The answer must consist of every line below containing "json".

(Saved data entries)
━━━━━━━━━━━━━━━━━━━━━━━━━━━━━━
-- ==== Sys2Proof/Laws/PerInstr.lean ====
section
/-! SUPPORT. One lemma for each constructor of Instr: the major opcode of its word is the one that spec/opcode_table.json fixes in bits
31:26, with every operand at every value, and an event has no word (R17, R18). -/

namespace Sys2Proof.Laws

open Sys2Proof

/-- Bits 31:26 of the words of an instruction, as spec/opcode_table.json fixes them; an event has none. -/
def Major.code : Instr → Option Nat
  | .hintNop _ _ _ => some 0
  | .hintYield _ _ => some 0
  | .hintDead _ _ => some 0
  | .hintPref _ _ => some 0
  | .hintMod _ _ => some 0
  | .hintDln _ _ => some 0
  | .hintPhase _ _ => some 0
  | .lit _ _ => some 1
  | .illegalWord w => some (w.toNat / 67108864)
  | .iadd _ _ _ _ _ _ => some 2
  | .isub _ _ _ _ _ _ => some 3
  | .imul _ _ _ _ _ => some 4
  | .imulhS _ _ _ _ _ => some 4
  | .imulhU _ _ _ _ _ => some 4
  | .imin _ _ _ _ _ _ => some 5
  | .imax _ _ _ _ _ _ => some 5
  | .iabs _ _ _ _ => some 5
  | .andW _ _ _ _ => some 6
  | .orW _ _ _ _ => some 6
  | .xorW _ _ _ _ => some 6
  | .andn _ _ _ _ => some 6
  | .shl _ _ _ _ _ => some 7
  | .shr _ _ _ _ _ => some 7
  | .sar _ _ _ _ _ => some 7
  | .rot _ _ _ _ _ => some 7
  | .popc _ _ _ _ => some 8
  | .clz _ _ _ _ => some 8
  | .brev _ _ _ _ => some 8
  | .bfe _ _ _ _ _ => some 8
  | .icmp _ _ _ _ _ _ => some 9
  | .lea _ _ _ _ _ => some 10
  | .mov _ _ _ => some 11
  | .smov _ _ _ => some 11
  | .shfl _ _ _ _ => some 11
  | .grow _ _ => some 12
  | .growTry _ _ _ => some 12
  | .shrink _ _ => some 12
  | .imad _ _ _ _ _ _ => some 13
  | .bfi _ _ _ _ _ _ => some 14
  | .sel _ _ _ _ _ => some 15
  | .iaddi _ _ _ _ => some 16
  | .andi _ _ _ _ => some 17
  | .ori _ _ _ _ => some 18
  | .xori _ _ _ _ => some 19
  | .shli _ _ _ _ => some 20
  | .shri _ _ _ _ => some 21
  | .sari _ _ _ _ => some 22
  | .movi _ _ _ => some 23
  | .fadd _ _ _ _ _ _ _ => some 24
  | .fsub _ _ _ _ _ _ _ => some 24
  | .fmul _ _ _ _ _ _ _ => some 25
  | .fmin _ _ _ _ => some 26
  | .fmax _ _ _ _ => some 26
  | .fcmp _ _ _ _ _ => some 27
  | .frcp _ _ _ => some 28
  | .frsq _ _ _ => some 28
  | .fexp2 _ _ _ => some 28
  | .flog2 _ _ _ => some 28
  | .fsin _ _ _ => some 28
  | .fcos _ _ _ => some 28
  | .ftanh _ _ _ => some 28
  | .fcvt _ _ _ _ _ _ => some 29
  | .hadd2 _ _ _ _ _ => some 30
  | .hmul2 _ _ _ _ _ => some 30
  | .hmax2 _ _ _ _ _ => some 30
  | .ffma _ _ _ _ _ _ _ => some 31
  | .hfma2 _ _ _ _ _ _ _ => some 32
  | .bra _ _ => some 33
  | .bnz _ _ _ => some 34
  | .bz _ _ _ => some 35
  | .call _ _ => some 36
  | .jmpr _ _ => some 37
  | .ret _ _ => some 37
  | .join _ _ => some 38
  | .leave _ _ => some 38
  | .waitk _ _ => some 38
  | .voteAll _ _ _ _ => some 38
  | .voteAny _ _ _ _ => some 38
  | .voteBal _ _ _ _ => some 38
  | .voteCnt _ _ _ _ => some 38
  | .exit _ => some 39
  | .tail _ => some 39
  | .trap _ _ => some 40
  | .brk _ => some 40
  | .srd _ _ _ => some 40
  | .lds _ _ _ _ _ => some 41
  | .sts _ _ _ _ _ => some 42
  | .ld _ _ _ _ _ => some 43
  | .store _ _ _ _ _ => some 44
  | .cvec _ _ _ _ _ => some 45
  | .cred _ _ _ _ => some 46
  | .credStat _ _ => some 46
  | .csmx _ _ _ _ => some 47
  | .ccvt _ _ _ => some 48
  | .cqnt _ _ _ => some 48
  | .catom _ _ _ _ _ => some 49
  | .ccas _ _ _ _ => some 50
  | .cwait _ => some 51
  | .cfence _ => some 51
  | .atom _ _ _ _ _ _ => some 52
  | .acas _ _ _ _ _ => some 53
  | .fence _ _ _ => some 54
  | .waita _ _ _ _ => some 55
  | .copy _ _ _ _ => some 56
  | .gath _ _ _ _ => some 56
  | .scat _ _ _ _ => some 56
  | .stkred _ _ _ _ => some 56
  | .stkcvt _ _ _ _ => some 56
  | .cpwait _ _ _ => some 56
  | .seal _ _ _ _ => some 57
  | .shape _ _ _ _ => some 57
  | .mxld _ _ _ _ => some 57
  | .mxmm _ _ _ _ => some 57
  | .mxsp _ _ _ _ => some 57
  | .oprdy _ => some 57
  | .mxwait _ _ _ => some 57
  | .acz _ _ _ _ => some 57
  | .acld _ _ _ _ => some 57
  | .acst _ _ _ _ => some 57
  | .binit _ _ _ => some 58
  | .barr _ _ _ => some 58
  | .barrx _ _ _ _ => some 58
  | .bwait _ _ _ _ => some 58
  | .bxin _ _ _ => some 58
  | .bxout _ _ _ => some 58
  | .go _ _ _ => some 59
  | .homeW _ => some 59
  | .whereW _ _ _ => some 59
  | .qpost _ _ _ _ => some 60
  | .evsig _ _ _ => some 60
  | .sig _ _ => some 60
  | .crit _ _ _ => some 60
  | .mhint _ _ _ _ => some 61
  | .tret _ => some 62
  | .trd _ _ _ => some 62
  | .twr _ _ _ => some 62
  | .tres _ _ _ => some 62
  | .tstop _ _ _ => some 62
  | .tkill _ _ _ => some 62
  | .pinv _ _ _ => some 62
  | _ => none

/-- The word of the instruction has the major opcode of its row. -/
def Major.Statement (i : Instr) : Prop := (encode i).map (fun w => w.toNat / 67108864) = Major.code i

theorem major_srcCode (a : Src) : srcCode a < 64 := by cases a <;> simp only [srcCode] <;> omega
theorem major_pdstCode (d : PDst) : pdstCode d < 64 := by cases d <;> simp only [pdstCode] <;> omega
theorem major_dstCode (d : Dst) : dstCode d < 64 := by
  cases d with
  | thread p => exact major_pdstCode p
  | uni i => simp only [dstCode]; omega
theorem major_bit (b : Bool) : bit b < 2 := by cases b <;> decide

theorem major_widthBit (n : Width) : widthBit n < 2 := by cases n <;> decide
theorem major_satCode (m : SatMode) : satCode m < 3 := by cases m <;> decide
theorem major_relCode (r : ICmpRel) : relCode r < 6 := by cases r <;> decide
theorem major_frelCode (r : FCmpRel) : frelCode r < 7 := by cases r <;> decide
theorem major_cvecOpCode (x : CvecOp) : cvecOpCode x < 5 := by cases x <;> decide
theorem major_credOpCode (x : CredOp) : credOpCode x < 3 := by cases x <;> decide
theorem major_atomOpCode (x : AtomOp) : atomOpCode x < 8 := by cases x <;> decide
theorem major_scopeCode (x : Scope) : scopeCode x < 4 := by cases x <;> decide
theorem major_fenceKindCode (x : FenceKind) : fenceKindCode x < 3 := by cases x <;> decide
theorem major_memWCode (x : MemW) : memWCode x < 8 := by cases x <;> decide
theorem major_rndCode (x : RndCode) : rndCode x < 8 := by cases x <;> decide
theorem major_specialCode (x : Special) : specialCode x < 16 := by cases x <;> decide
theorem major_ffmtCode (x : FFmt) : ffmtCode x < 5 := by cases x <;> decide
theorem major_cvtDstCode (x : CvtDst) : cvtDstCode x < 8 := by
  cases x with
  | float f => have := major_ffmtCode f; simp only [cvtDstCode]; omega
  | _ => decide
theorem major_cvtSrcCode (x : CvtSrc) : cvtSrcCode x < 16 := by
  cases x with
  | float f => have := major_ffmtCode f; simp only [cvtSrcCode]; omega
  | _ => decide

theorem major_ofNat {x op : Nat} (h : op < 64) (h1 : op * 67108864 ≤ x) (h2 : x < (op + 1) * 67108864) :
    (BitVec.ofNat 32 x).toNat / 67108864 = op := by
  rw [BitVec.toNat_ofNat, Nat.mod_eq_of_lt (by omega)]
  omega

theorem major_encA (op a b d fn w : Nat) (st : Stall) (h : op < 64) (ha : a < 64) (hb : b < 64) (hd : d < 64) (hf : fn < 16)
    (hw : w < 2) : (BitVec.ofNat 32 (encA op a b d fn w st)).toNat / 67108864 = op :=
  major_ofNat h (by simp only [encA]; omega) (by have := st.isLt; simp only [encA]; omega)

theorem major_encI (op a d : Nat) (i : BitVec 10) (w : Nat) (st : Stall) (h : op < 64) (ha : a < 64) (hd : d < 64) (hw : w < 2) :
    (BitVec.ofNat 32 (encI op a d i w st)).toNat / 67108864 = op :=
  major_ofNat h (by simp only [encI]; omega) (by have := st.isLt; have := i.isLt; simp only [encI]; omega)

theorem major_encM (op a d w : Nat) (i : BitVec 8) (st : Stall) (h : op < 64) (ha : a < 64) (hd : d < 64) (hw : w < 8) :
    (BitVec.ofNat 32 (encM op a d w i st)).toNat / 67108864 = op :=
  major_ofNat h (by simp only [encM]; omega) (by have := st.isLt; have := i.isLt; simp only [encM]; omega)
━━━━━━━━━━━━━━━━━━━━━━━━━━━━━━
→ Output for this task
/-! SUPPORT. One lemma for each constructor of Instr: the major opcode of its word is the one that spec/opcode_table.json fixes in bits
/-- Bits 31:26 of the words of an instruction, as spec/opcode_table.json fixes them; an event has none. -/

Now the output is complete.